Exercise materials:
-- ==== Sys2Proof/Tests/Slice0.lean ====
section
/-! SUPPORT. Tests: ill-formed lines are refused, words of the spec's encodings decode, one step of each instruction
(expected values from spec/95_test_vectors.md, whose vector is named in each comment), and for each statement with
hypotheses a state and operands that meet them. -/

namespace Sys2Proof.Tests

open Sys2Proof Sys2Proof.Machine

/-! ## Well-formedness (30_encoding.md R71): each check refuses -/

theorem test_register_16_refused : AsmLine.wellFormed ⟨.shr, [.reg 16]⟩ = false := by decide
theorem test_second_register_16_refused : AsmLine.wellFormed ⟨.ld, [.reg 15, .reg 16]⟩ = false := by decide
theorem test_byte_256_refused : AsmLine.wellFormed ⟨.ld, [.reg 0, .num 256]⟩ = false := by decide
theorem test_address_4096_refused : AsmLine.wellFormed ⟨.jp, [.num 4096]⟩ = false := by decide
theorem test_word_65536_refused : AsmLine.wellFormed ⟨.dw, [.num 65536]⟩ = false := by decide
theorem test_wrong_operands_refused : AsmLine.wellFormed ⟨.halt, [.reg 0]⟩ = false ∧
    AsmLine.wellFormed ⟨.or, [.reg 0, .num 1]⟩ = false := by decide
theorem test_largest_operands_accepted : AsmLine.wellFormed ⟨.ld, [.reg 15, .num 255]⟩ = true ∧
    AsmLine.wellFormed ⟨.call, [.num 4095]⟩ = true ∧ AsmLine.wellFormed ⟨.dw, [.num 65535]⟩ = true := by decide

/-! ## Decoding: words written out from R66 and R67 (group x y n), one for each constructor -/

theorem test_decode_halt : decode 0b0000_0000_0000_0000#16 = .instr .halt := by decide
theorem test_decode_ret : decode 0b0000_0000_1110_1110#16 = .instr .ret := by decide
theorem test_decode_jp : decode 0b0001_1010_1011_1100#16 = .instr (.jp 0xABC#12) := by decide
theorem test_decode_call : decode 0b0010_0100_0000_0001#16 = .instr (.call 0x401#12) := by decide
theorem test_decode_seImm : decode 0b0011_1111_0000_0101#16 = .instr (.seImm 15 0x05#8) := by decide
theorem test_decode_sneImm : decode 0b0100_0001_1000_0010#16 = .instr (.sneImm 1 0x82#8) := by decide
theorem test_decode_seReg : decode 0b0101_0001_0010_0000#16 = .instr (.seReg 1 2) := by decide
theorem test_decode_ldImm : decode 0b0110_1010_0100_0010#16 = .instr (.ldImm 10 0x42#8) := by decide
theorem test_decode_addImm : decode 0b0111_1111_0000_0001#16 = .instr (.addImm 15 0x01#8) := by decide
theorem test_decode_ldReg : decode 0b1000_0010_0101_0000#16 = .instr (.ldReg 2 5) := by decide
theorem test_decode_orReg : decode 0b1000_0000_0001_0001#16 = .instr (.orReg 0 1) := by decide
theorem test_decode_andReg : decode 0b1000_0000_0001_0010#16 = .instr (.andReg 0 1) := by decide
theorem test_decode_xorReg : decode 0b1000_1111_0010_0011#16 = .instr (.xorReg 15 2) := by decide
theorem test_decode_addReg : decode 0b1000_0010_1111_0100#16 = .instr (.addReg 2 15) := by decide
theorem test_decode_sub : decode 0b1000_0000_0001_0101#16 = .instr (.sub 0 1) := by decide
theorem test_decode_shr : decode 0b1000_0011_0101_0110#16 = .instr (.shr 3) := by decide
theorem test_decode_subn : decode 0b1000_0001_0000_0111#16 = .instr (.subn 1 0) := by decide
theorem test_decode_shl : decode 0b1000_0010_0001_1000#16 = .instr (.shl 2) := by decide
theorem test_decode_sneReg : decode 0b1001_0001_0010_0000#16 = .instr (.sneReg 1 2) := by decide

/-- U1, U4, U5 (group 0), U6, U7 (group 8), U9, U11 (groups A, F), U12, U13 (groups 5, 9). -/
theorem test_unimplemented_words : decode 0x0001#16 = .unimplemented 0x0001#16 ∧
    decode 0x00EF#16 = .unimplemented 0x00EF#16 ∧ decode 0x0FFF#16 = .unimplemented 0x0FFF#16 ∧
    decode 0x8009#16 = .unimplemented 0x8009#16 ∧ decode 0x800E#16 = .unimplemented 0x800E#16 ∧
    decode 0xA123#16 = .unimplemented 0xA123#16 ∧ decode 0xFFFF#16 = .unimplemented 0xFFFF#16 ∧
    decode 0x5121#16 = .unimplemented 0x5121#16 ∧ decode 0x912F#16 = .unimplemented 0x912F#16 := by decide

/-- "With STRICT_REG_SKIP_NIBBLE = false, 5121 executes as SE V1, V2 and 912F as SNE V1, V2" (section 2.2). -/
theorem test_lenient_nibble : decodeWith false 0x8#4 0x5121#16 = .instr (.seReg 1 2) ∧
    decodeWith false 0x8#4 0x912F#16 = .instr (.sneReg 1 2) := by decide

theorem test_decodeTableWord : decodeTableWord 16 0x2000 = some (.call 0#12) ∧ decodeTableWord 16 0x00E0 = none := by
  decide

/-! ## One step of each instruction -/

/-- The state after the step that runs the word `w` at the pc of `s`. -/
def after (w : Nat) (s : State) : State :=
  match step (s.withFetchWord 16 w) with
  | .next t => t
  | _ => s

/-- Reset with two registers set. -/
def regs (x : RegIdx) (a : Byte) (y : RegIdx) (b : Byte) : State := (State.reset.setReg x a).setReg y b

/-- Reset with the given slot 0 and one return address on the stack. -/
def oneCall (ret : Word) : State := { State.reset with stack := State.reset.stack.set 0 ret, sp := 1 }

What you have to do: Include the first line of the listing, the line with "theorem test_address_4096_refused : AsmLine.wellFormed", and every line between them, each repeated exactly, and output only those.

Your response:
-- ==== Sys2Proof/Tests/Slice0.lean ====
section
/-! SUPPORT. Tests: ill-formed lines are refused, words of the spec's encodings decode, one step of each instruction
(expected values from spec/95_test_vectors.md, whose vector is named in each comment), and for each statement with
hypotheses a state and operands that meet them. -/

namespace Sys2Proof.Tests

open Sys2Proof Sys2Proof.Machine

/-! ## Well-formedness (30_encoding.md R71): each check refuses -/

theorem test_register_16_refused : AsmLine.wellFormed ⟨.shr, [.reg 16]⟩ = false := by decide
theorem test_second_register_16_refused : AsmLine.wellFormed ⟨.ld, [.reg 15, .reg 16]⟩ = false := by decide
theorem test_byte_256_refused : AsmLine.wellFormed ⟨.ld, [.reg 0, .num 256]⟩ = false := by decide
theorem test_address_4096_refused : AsmLine.wellFormed ⟨.jp, [.num 4096]⟩ = false := by decide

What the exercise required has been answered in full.